**WORK TASK:**
Looking at each line of the data below, tally those that contain the word "setF" and give only the total.

• • •

-- ==== Sys2Proof/Machine/Sco.lean ====
section
/-! DEFINITION. Scan-out and SDI (R333 to R342). -/

namespace Sys2Proof.Machine

/-! ### Timing (R333 to R336) -/

/-- The sample rate in Hz at φ = 0 and the largest active size of a mode (R333). -/
def sdiMode : Nat → Option (Nat × Nat × Nat)
  | 0 => some (74250000, 2048, 1080)
  | 1 => some (148500000, 2048, 1080)
  | 2 => some (297000000, 4096, 2160)
  | 3 => some (594000000, 4096, 2160)
  | 4 => some (2376000000, 8192, 4320)
  | _ => none

/-- φ of R333. -/
def sdiPhi (den : Nat) : Nat := if den % 1001 = 0 then 1 else 0

/-- The timing set the registers hold. -/
def State.scoTim (s : State) : ScoTim where
  mode := s.f SCO_CTRL_mode
  hAct := s.f SCO_HTIM_h_active
  hTot := s.f SCO_HTIM_h_total
  vAct := s.f SCO_VTIM_v_active
  vTot := s.f SCO_VTIM_v_total
  start := s.f SCO_VSTART_line
  den := s.f REF_RATE_DEN_den

/-- The configuration is in error (R335). -/
def scoCfgErr (x : ScoTim) (num : Nat) : Bool :=
  match sdiMode x.mode with
  | none => true
  | some (fs, hMax, vMax) =>
    x.hAct % 2 == 1 || decide (hMax < x.hAct) || decide (vMax < x.vAct) || decide (x.vTot < x.start + x.vAct) ||
      decide (x.hTot < x.hAct + 280) ||
      x.hTot * x.vTot * num * (1000 + sdiPhi x.den) != fs * x.den * 1000

/-- Picoseconds from line 0's start to line `i`'s start. -/
def lineOff (x : ScoTim) (i : Nat) : Nat :=
  match sdiMode x.mode with
  | none => 0
  | some (fs, _, _) => i * x.hTot * 1000000000 * (1000 + sdiPhi x.den) / fs

/-- SCO_PHASE modulo the tick period, in picoseconds (R334). -/
def State.scoPhase (s : State) : Nat :=
  match s.nominal with
  | none => 0
  | some p =>
    let x : Rat := s32 (s.rd SCO_PHASE) * 1000
    (x - (x / p).floor * p).ceil.toNat

/-- The first sample-clock edge at or after `t` (R334). The spec ties the sample clock's edges to no instant: they are
whole sample periods from instant 0 (DESIGN CHOICE, log 38). -/
def sampleEdge (x : ScoTim) (t : Nat) : Nat :=
  match sdiMode x.mode with
  | none => t
  | some (fs, _, _) =>
    let per := 1000000000 * (1000 + sdiPhi x.den)
    ceilDiv (ceilDiv (t * fs) per * per) fs

/-- The oldest tick that no raster frame has used. -/
def State.scoTick (s : State) : Option Tick := s.ref.ticks.reverse.find? (fun t => decide (s.sco.since ≤ t.at_))

/-- The timing set at a tick: the registers under the rate of the tick (R335). -/
def State.scoTimAt (s : State) (k : Tick) : ScoTim := { s.scoTim with den := k.rate.2 }

/-- Where line 0 of the raster frame of a tick begins (R334). -/
def State.scoZero (s : State) (k : Tick) : Nat := sampleEdge (s.scoTimAt k) (k.at_ + s.scoPhase)

/-! ### Start and stop (R335, R337) -/

/-- Changes the engine's state. -/
def modSco (f : ScoSt → ScoSt) (s : State) : State := { s with sco := f s.sco }

/-- Detaches the engine from its ring (R15). -/
def scoDetach (s : State) : State :=
  let s := match s.sco.ring with
    | some r => ringDetach r .sco s
    | none => s
  setF SCO_STATUS_holding 0 (modSco (fun x => { x with ring := none, buf := none }) s)

/-- The raster stops and the transmitters are idle. -/
def scoStop (s : State) : State :=
  setF SCO_STATUS_running 0 <|
    modSco (fun x => { x with tim := none, shown := none, stopping := false, under := none, ovUnder := none, tx := [] })
      (if s.b SCO_CTRL_en then s else scoDetach s)

/-- A raster frame is in progress. -/
def ScoSt.inFrame (x : ScoSt) : Bool := match x.tim with
  | some t => decide (x.line < t.vTot)
  | none => false

/-- The engine is to stop at the end of its current frame. -/
def scoEndFrame (s : State) : State :=
  if s.sco.inFrame then modSco (fun x => { x with stopping := true }) s else scoStop s

/-- SCO_CTRL.en rises: the engine attaches to its ring, and a good configuration starts the raster (R335, R337). -/
def scoStart (s : State) : State :=
  let n := s.f SCO_CTRL_pipe
  let s := scoDetach s
  let s := if n < Config.ports s.variant then
    let r := RingId.branch n (s.f SCO_CTRL_branch)
    modSco (fun x => { x with ring := some r }) (ringAttach r .sco s)
  else s
  if scoCfgErr s.scoTim (s.f REF_RATE_NUM_num) then raise 0x48 5 0 (flag SCO_STATUS_cfg_err s)
  else if s.sco.inFrame then modSco (fun x => { x with stopping := false }) s
  else setF SCO_STATUS_running 1 (modSco (fun x => { x with tim := none, shown := none, since := s.now - s.scoPhase }) s)

/-- A write of SCO_CTRL: one that changes another field than en while en = 1 is ignored whole (R510). -/
def scoCtrlWrite (v : Word) (s : State) : State :=
  if s.b SCO_CTRL_en then
    if (s.rd SCO_CTRL).toNat &&& 0x3FC != v.toNat &&& 0x3FC then flag SCO_STATUS_bad_write s
    else if bitOf v.toNat 0 then s else scoEndFrame (setF SCO_CTRL_en 0 s)
  else
    let s := plainWrite SCO_CTRL v s
    if s.b SCO_CTRL_en then scoStart s else s

/-- A write of a timing register, only while en = 0. -/
def scoTimWrite (a : Nat) (v : Word) (s : State) : State :=
  if s.b SCO_CTRL_en then flag SCO_STATUS_bad_write s else plainWrite a v s

/-- SCO_ENABLE: a write of SCO_CTRL with en = 1. -/
def execScoEnable (r : Requester) (v : Word) (s : State) : Res :=
  .next (writeBy r SCO_CTRL (scoCtrlWrite (setBits v 0 0 1)) s)

/-- SCO_DISABLE: a write of SCO_CTRL with en = 0. -/
def execScoDisable (r : Requester) (v : Word) (s : State) : Res :=
  .next (writeBy r SCO_CTRL (scoCtrlWrite (setBits v 0 0 0)) s)

/-! ### Frame selection (R337, R338) -/

/-- The frame in buffer `b` may be shown (R338). -/
def scoCheck (r : RingId) (b : Nat) (x : ScoTim) (s : State) : Option ScoShown × State :=
  let (got, s) := dmaRead 5 (s.slotAddr r b) 128 s
  let d := got.getD []
  let crcBad := got.isNone || leAt d 0x7C 4 != crc32 (d.take 124)
  let (bad, s) := examDetect 0x4803 crcBad 0 (s.slotAddr r b) s
  let i := descInfo d
  let y := descBuf d
  if !bad && y.fmt == 0x20 && i.width == x.hAct && i.height == x.vAct then (some ⟨i.pfn, y.addr, y.stride⟩, s)
  else (none, s)

/-- Takes the newest frame if it is newer and valid, or shows the held one again (R337). -/
def scoSelect (x : ScoTim) (s : State) : State :=
  match s.sco.ring with
  | none => s
  | some r =>
    let again (s : State) : State := if s.sco.buf.isSome then bump SCO_REPEAT s else s
    match (s.heldBy r .sco).getLast? with
    | none => again s
    | some b =>
      if s.sco.buf = some b then again s
      else
        match scoCheck r b x s with
        | (none, s) => again (ringRelease r .sco b (bump SCO_GEOM_ERR s))
        | (some f, s) =>
          let old := (s.heldBy r .sco).filter (· != b)
          let s := bumpBy SCO_SKIP (old.filter (fun o => s.sco.buf != some o)).length s
          let s := old.foldl (fun s o => ringRelease r .sco o s) s
          flag SCO_STATUS_holding (modSco (fun y => { y with buf := some b, shown := some f }) s)

/-! ### Lines (R334, R339, R341, R342) -/

/-- A component within the codes SDI allows (R338). -/
def sdiLimit (c : Nat) : Nat := min (max c 4) 1019

/-- Luma and multiplexed chroma of a stored row (R168, format 0x20). -/
def sdiRow (n : Nat) (row : List Byte) : List (Nat × Nat) :=
  (List.range (n / 2)).flatMap (fun j =>
    let w := leAt row (5 * j) 5
    let c (k : Nat) : Nat := sdiLimit (bitsOf w (10 * k + 9) (10 * k))
    [(c 1, c 0), (c 3, c 2)])

/-- Sample `x` of a line of one colour. -/
def flatSample (y cb cr x : Nat) : Nat × Nat := (y, if x % 2 = 0 then cb else cr)

/-- The underrun colour at sample `x`. -/
def State.ucol (s : State) (x : Nat) : Nat × Nat :=
  flatSample (s.g SCO_UCOL_y) (s.g SCO_UCOL_cb) (s.g SCO_UCOL_cr) x

/-- An overlay pixel's alpha and its 10-bit Y', Cb and Cr (R341). -/
def ovPixel (ycc : Nat) (w : Nat) : Nat × Nat × Nat × Nat :=
  let c (h l : Nat) : Rat := fdiv32 (bitsOf w h l : Nat) 255
  let (y, cb, cr) := toYcc (if ycc = 2 then 2 else 1) (c 23 16, c 15 8, c 7 0)
  (bitsOf w 31 24, (quant 10 true false y).1, (quant 10 true true cb).1, (quant 10 true true cr).1)

/-- One blended component (R341). -/
def ovBlend (a ov vid : Nat) : Nat := sdiLimit ((a * ov + (255 - a) * vid + 127) / 255)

• • •

**SOLUTION FOR THIS EXERCISE:**
4